TRY IT:
Examine the records below and count how many lines contain the string "Byte". Give only the number.

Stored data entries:
· · ·

/-- A command is refused (R477). -/
def refuseVcmd (d reason : Nat) : Mach → Mach := modDpw d (fun x => { x with rej := true, reason := BitVec.ofNat 2 reason })

/-- Where a VARR set point goes: to the target in force, but a fall stops where VLOG goes, so that VARR never carries VLOG below its
adjusted floor (R467, R479; DESIGN CHOICE, log entry 38). -/
def varrGoal (x : DiePower) (now : Nat) : Nat :=
  let t := x.varr.target.toNat
  let v := varrAt x now
  if t < v then max t (min v x.vlog.goal.toNat) else t

/-- The slew of VARR follows where it goes. -/
def reVarr (now : Nat) (x : DiePower) : DiePower :=
  if varrGoal x now = x.varr.goal.toNat then x
  else { x with varr := { x.varr with
    from_ := BitVec.ofNat 10 (varrAt x now), since := now, goal := BitVec.ofNat 10 (varrGoal x now) } }

/-- The VLOG set point goes to the target in force or the adjusted floor (R479). -/
def reVlog (now : Nat) (x : DiePower) : DiePower :=
  let g := max x.vlog.target.toNat (adjFloor x)
  if g = x.vlog.goal.toNat then x
  else reVarr now { x with
    floored := decide (x.vlog.target.toNat < adjFloor x)
    vlog := { x.vlog with from_ := BitVec.ofNat 10 (vlogAt x now), since := now, goal := BitVec.ofNat 10 g } }

def refloor (d : Nat) (s : Mach) : Mach := modDpw d (reVlog s.now) s

/-- A command takes effect at a time, or is refused by its check (R478). -/
def vcmdAt (now : Nat) (varr : Bool) (t : BitVec 10) (x : DiePower) : DiePower :=
  if (!varr && decide (x.varr.target.toNat < t.toNat)) || (varr && decide (t.toNat < x.vlog.target.toNat)) then
    { x with rej := true, reason := 2 }
  else
    let z : Slew := { slewOf varr x with
      from_ := BitVec.ofNat 10 (if varr then varrAt x now else vlogAt x now), since := now, target := t, last := some now,
      settled := false, settling := false }
    if varr then
      let y := { x with varr := z }
      { y with varr := { z with goal := BitVec.ofNat 10 (varrGoal y now) } }
    else
      let g := max t.toNat (adjFloor x)
      reVarr now { x with vlog := { z with goal := BitVec.ofNat 10 g }, floored := decide (t.toNat < g) }

def vcmdEffect (d : Nat) (varr : Bool) (t : BitVec 10) (s : Mach) : Mach := modDpw d (vcmdAt s.now varr t) s

/-- 50 µs, from one command of a domain to the next that takes effect (R477). -/
def vcmdGap : Nat := 55000

/-- A held command whose 50 µs are over took effect then (R477). -/
def heldEffect (now : Nat) (varr : Bool) (x : DiePower) : DiePower :=
  let z := slewOf varr x
  match z.held, z.last with
  | some t, some l =>
    if l + vcmdGap ≤ now then vcmdAt (l + vcmdGap) varr t (modSlew varr (fun z => { z with held := none }) x) else x
  | _, _ => x

/-- A command of a domain arrives at its steward (R477). -/
def takeVcmd (now : Nat) (varr : Bool) (t : BitVec 10) (x0 : DiePower) : DiePower :=
  let x := heldEffect now varr x0
  let z := slewOf varr x
  if (match z.last with | some l => decide (l + vcmdGap ≤ now) | none => true) then vcmdAt now varr t x
  else
    let y := modSlew varr (fun z => { z with held := some t, settled := false }) x
    if z.held.isSome then { y with coal := satInc y.coal } else y

/-- A write of DIE_VCMD (R477, R501). -/
def dieVcmd (d : Nat) (v : Word) (s : Mach) : Mach :=
  let varr := bit v 12
  let t := fld v 0 10
  if t.toNat < (if varr then 280 else 240) ∨ 340 < t.toNat then refuseVcmd d 1 s
  else if !(dpwAt s d).on then refuseVcmd d 3 s
  else modDpw d (takeVcmd s.now varr t) s

def execDieVcmd (die : Fin 144) (v : Word) (s : State) : Res :=
  runAccess (0x409000 + 0x10000 * die.val) (dieVcmd die.val v) s

/-- The held command takes effect 50 µs after the last one did. -/
def vcmdTakeEffect (d : Nat) (varr : Bool) (s : Mach) : Mach :=
  let z := slewOf varr (dpwAt s d)
  match z.held, z.last with
  | some _, some l =>
    let s1 := notBefore (l + vcmdGap) s
    modDpw d (heldEffect s1.now varr) s1
  | _, _ => s

def execVcmdTakeEffect (die : Fin 144) (varr : Bool) (s : State) : Res := run (vcmdTakeEffect die.val varr) s

/-- When a slew passes a set point on its way to it. -/
def slewPast (z : Slew) (v : BitVec 10) : Nat := z.since + slewTime z.from_.toNat v.toNat

/-- When the set point of a domain reaches its goal: VLOG waits where VARR is still on its way up to that goal (R467). -/
def slewEnd (x : DiePower) (varr : Bool) : Nat :=
  if varr then slewPast x.varr x.varr.goal
  else if x.varr.from_.toNat < x.vlog.goal.toNat then max (slewPast x.vlog x.vlog.goal) (slewPast x.varr x.vlog.goal)
  else slewPast x.vlog x.vlog.goal

/-- The set point reaches the target in force (R480). -/
def slewReached (d : Nat) (varr : Bool) (s : Mach) : Mach :=
  let z := slewOf varr (dpwAt s d)
  if z.settled || z.goal != z.target then s
  else modDpw d (modSlew varr (fun z => { z with settling := true })) (notBefore (slewEnd (dpwAt s d) varr) s)

def execSlewReached (die : Fin 144) (varr : Bool) (s : State) : Res := run (slewReached die.val varr) s

/-- 5 µs have passed with no command held. -/
def settledTimer (d : Nat) (varr : Bool) (s : Mach) : Mach :=
  let z := slewOf varr (dpwAt s d)
  if z.settling && z.held.isNone then
    modDpw d (modSlew varr (fun z => { z with settled := true, settling := false }))
      (notBefore (slewEnd (dpwAt s d) varr + 5500) s)
  else s

def execSettledTimer (die : Fin 144) (varr : Bool) (s : State) : Res := run (settledTimer die.val varr) s

/-! ### Temperatures and coolant (R492 to R494) -/

/-- The warning and trip limits of a measure. -/
def thermLimits : ThermSrc → Int × Int
  | .die _ => (95, 105)
  | .stack _ => (90, 100)
  | .port _ => (70, 80)

/-- A thermal trip. -/
def thermTrip (s : Mach) : Mach :=
  if s.pwr.thermOff then s
  else emergencyDown (powerEvent 7 true (modPwr (fun p => { p with thermOff := true }) s))

/-- Where a temperature is kept; the power block keeps its own of the stacks and the ports (R498). -/
def storeTemp (src : ThermSrc) (temp : Byte) (s : Mach) : Mach :=
  match src with
  | .die d => refloor d.val (modDpw d.val (fun x => { x with temp := temp }) s)
  | .stack st => setStackTemp st.val temp (modPwr (fun p => { p with stkTemp := tset 0 p.stkTemp st.val temp }) s)
  | .port p => modPort p.val (fun x => { x with temp := temp }) (modPwr (fun q => { q with portTemp := tset 0 q.portTemp p.val temp }) s)

def thermalSample (src : ThermSrc) (temp : Byte) (s : Mach) : Mach :=
  let s1 := storeTemp src temp s
  let (w, t) := thermLimits src
  let hot := s.pwr.warm.contains src
  if w ≤ temp.toInt then
    let s2 := if hot then s1 else powerEvent 6 false (modPwr (fun p => { p with warm := p.warm ++ [src] }) s1)
    if t ≤ temp.toInt then thermTrip s2 else s2
  else modPwr (fun p => { p with warm := p.warm.filter (· != src) }) s1

def execThermalSample (src : ThermSrc) (temp : Byte) (s : State) : Res := run (thermalSample src temp) s

/-- The coolant is within R492. -/
def coolOk (p : Power) : Bool := decide (20 ≤ p.inlet.toInt ∧ p.inlet.toInt ≤ 45) && decide (600 ≤ p.flow.toNat)

def coolantSample (inlet outlet : Byte) (flow : BitVec 16) (held : Bool) (s : Mach) : Mach :=
  let s1 := modPwr (fun p => setEff { p with inlet := inlet, outlet := outlet, flow := flow }) s
  let out := !coolOk s1.pwr
  let s2 := modPwr (fun p => { p with coolOut := out }) (if out then pwrEvt 5 s1 else s1)
  if held ∧ (48 < inlet.toInt ∨ flow.toNat < 300) then thermTrip s2 else s2

def execCoolantSample (inlet outlet : Byte) (flow : BitVec 16) (held1s : Bool) (s : State) : Res :=
  run (coolantSample inlet outlet flow held1s) s

/-! ### The calendar clock (R547) -/

/-- The calendar time in 1/65,536 s. -/
def calNow (s : Mach) : Nat :=
  if s.cal.running then s.cal.base + (s.now - s.cal.since) * 65536 / 1100000000 else s.cal.base

def calSec (s : Mach) : BitVec 48 := BitVec.ofNat 48 (calNow s / 65536)
def calFrac (s : Mach) : BitVec 16 := BitVec.ofNat 16 (calNow s)

/-! ### Minimum-voltage records (R481, R482, R499, R500, R502) -/

/-- The place of a record of the rims and the board; `none` for a die's domain. -/
def vmKey : DomInst → Option Nat
  | .die _ _ => none
  | .rim p d => some (4 * p.val + d.val)
  | .stack st d => some (8 + 3 * st.val + d.val)
  | .port p => some (104 + p.val)
  | .vaux => some 168
  | .vbak => some 169

/-- The set point of a domain now (R466), in 2.5 mV; VBAK has none, and its full voltage stands for it (DESIGN CHOICE, log entry 22). -/
def vmSet (s : Mach) : DomInst → Nat
  | .die d dom => match dom.val with | 0 => vlogSet s d.val | 1 => varrSet s d.val | _ => 320
  | .rim _ dom => match dom.val with | 0 => 300 | 1 => 320 | 2 => 320 | _ => 300
  | .stack _ dom => match dom.val with | 0 => 420 | 1 => 280 | _ => 720
  | .port _ => 720
  | .vaux => 1320
  | .vbak => 1200

/-- The step of the power-up sequence that ramps a domain (R469): 0 to 6 the rims, the stacks and the ports, then VARR, VLNK and
VLOG of dies 8k to 8k + 7 for k = 0 to 17; none for the domains that are up before. -/
def rampStep : DomInst → Option Nat
  | .rim _ d => some (match d.val with | 0 => 0 | 1 => 1 | 2 => 1 | _ => 2)
  | .stack _ d => some (match d.val with | 0 => 4 | 1 => 5 | _ => 3)
  | .port _ => some 6
  | .die d dom => some (7 + 3 * (d.val / 8) + (match dom.val with | 0 => 2 | 1 => 0 | _ => 1))
  | _ => none

/-- The step of a power-down after which a domain of the rims is off (R471). -/
def downStep : DomInst → Nat
  | .rim _ d => match d.val with | 0 => 24 | 1 => 23 | 2 => 23 | _ => 22
  | .stack _ d => match d.val with | 0 => 20 | 1 => 19 | _ => 21
  | .port _ => 18
  | _ => 24

/-- The domain is not one that the sequence leaves off (R469, R470). -/
def rampsUp (s : Mach) : DomInst → Bool
  | .die d _ => !s.pwr.dieFail.contains d.val
  | .stack st _ => !s.pwr.stkFail.contains st.val
  | .port p => portLicensed s p.val && !s.pwr.voptFail.contains p.val
  | _ => true

/-- The domain has reached regulation since it was powered up and is not off again, so its record is kept (R481). -/
def recording (s : Mach) (i : DomInst) : Bool :=
  match rampStep i with
  | none => s.pwr.vaux || i == .vbak
  | some n =>
    match i with
    | .die d _ => (match s.pwr.up with | some k => decide (n < k) && rampsUp s i | none => (dpwAt s d.val).on)
    | _ =>
      rampsUp s i &&
        (match s.pwr.up, s.pwr.down with
         | some k, _ => decide (n < k)
         | none, some (k, _) => decide (k ≤ downStep i) && s.pwr.rimOn
         | none, none => s.pwr.rimOn)

/-- A record after a sample. -/
def vmTake (s : Mach) (i : DomInst) (v : BitVec 11) (o : Option VRec) : Option VRec :=
  if (match o with | some r => decide (v.toNat < r.vmin.toNat) | none => true) then
    some { vmin := v, setpt := BitVec.ofNat 11 (vmSet s i), round := (roundNow s).setWidth 32, sec := calSec s, frac := calFrac s }
  else o

/-- The record of a domain of a die, and of the rims and the board, among those of this cycle. -/
def vmNote (die key : Nat) : Nat := 256 * die + key
def boardNote (key : Nat) : Nat := vmNote 144 key

/-- A sample of this cycle is noted: a clear of the same cycle keeps it (R482). -/
def noteVmin (key : Nat) (f : Option VRec → Option VRec) (s : Mach) : Mach :=
  { s with notes := { s.notes with vmins := tmod none s.notes.vmins key f } }

def vminSample (i : DomInst) (v : BitVec 11) (s : Mach) : Mach :=
  if !recording s i then s
  else match i with
  | .die d dom => noteVmin (vmNote d.val dom.val) (vmTake s i v)
      (modDpw d.val (fun x => { x with vrec := tmod none x.vrec dom.val (vmTake s i v) }) s)
  | _ => match vmKey i with
    | some k => noteVmin (boardNote k) (vmTake s i v) (modPwr (fun p => { p with vrec := tmod none p.vrec k (vmTake s i v) })
        (if i = .vbak then modCal (fun c => { c with vbak := BitVec.ofNat 12 (min 4095 (v.toNat * 5 / 2)) }) s else s))
    | none => s

def execVminSample (i : DomInst) (v : BitVec 11) (s : State) : Res := run (vminSample i v) s

/-- VMIN_W0 to VMIN_W3, W0 in bits 31 to 0 (R500). -/
def vmWords (o : Option VRec) : BitVec 128 :=
  match o with
  | none => 0
  | some r => (fld r.sec 32 16 ++ r.frac) ++ fld r.sec 0 32 ++ r.round ++ (b1 true ++ (0 : BitVec 9) ++ r.setpt ++ r.vmin)

/-- The records after a clear of one: what was sampled in this cycle comes behind it (R482). -/
def clearVmin (s : Mach) (note key : Nat) (rs : Tbl (Option VRec)) : Tbl (Option VRec) := tset none rs key (tget none s.notes.vmins note)

/-- A write of VMIN_SEL: a clear, then the latch (R502). -/
def vminSel (d : Nat) (v : Word) (s : Mach) : Mach :=
  modDpw d (fun x =>
    let k := (fld v 0 4).toNat
    let rs := if bit v 31 then clearVmin s (vmNote d k) k x.vrec else x.vrec
    { x with sel := fld v 0 4, vrec := rs, latch := if k < 3 then vmWords (tget none rs k) else 0 }) s

def execVminSelWrite (die : Fin 144) (v : Word) (s : State) : Res :=
  runSelect (0x409020 + 0x10000 * die.val) (vminSel die.val v) s
def execVminClr (die : Fin 144) (v : Word) (s : State) : Res :=
  runSelect (0x409020 + 0x10000 * die.val) (vminSel die.val (v ||| 0x80000000)) s

/-- The record that PWR_VMIN_SEL names (R499). -/
def pwrVmKey (v : Word) : Option Nat :=
  let inst := (fld v 8 5).toNat
  let loc := (fld v 4 2).toNat
  let dom := (fld v 0 4).toNat
  if loc ≤ 1 then
    if dom < 4 then (if inst = 0 then some (4 * loc + dom) else none)
    else if dom < 7 then (if inst < 16 then some (8 + 3 * (16 * loc + inst) + (dom - 4)) else none)
    else if dom = 7 then some (104 + 32 * loc + inst)
    else none
  else if loc = 2 ∧ inst = 0 then (if dom = 8 then some 168 else if dom = 9 then some 169 else none)
  else none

· · ·

EXERCISE RESPONSE:
5